I wonder if the Giant Poo would know...._______Every poop is not to be told to every body.
Butt hair. Scannerguy needs electrolysis. _______To affect the quality of the poo, that is the art of life. ~Thoreau, sort of.
Corn-on-the cob strings are more likely though. A bit of advice Scannerguy: you have to clean off the corn better before you stick it up your butt._______To affect the quality of the poo, that is the art of life. ~Thoreau, sort of.
Some sort of fibrous vegetation. Eat any new unusual plant matter lately?
Otherwise it could be dead worm fragments. _______Even kings look as fools upon the throne of excrement!
i have no way of knowing personally but it looks like a gerbal hair try putting a mouse trap in your butt crack
I still want to know how that razorprob was involved._______Every poop is not to be told to every body.

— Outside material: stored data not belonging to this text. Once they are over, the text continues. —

/-- watch a, b (R356). -/
def execWatch (a b : Nat) (s : State) : Host.Outcome State Fault Refusal :=
  issue (.watch a b) s fun s =>
    let (s', x) := rd s a
    let (s', y) := rd s' b
    let n := s.focus
    let va : Word := x &&& ~~~3#64
    let lies := locate s (slotCtx s n) (slotCore n) va.toNat
    let named := match lies with
      | .none | .pending => none
      | l => some (placeOf va l)
    if (watchesOf s n).any fun w => w.va == va || some w.place == named then .trap cILLEGAL (insnWord s (.watch a b))
    else if (match named with
      | some p => hostPlace p || peerPlace p
      | none => false) then .trap cPERM va
    else match checkByte s n .load va with
      | .trap c v => .trap c v
      | .pending v => .hold (.xlate v)
      | .ok l =>
        let p := placeOf va l
        if 4 ≤ (watchesOf s n).length ∨ 4096 ≤ (getDie s (watchDie p)).watches.length then .trap cWATCHFULL va
        else .done (armWatch (walkedTo s' (slotCtx s n) (slotCore n) va.toNat l) ⟨x.toNat % 4, p, va, false, slotCtx s n, y.setWidth 32, (y >>> 32).setWidth 32, some n, 0, none, firingId s n⟩)

/-- waitw a (R357). -/
def execWaitw (a : Nat) (s : State) : Host.Outcome State Fault Refusal :=
  issue (.waitw a) s fun s =>
    let (s', x) := rd s a
    let n := s.focus
    let va : Word := x &&& ~~~3#64
    match (watchesOf s n).find? fun w => w.va == va with
    | none => .trap cILLEGAL (insnWord s (.waitw a))
    | some w =>
      if w.satisfied then
        let s := raiseStamp (acquire s' n 3) n w.stamp
        .done ((List.range 4).foldl (fun s d => modDie s d fun e => { e with
          watches := e.watches.filter fun v => !(v.slot == some n && v.fid == firingId s n && v.va == va) }) s)
      else .hold .watch

end Sys2Proof.Machine
end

I thought you were supposed to wrap the gerbil in duct tape before using it as a suppository, buttrocket._______Yo quiero Taco Bell.
What I want to know is why is this person so obsessed with their dooks that they analyze them under the microscope. Was the cable out?! i mean come on man._______Earth, insane asylum for the universe.
hey deja poo,black gerbil,black taco,black poo,taco bell
I was going to write something like "your boyfriend's pubes", but I thought better of it. Scannergeek might be a sockpuppet for you-know-who... Instead, I might suggest that Scannertool take on the advice posted by other respondents, and do a Google image search using their suggestions as keywords._______The white zone is for loading and unloading only- FZ.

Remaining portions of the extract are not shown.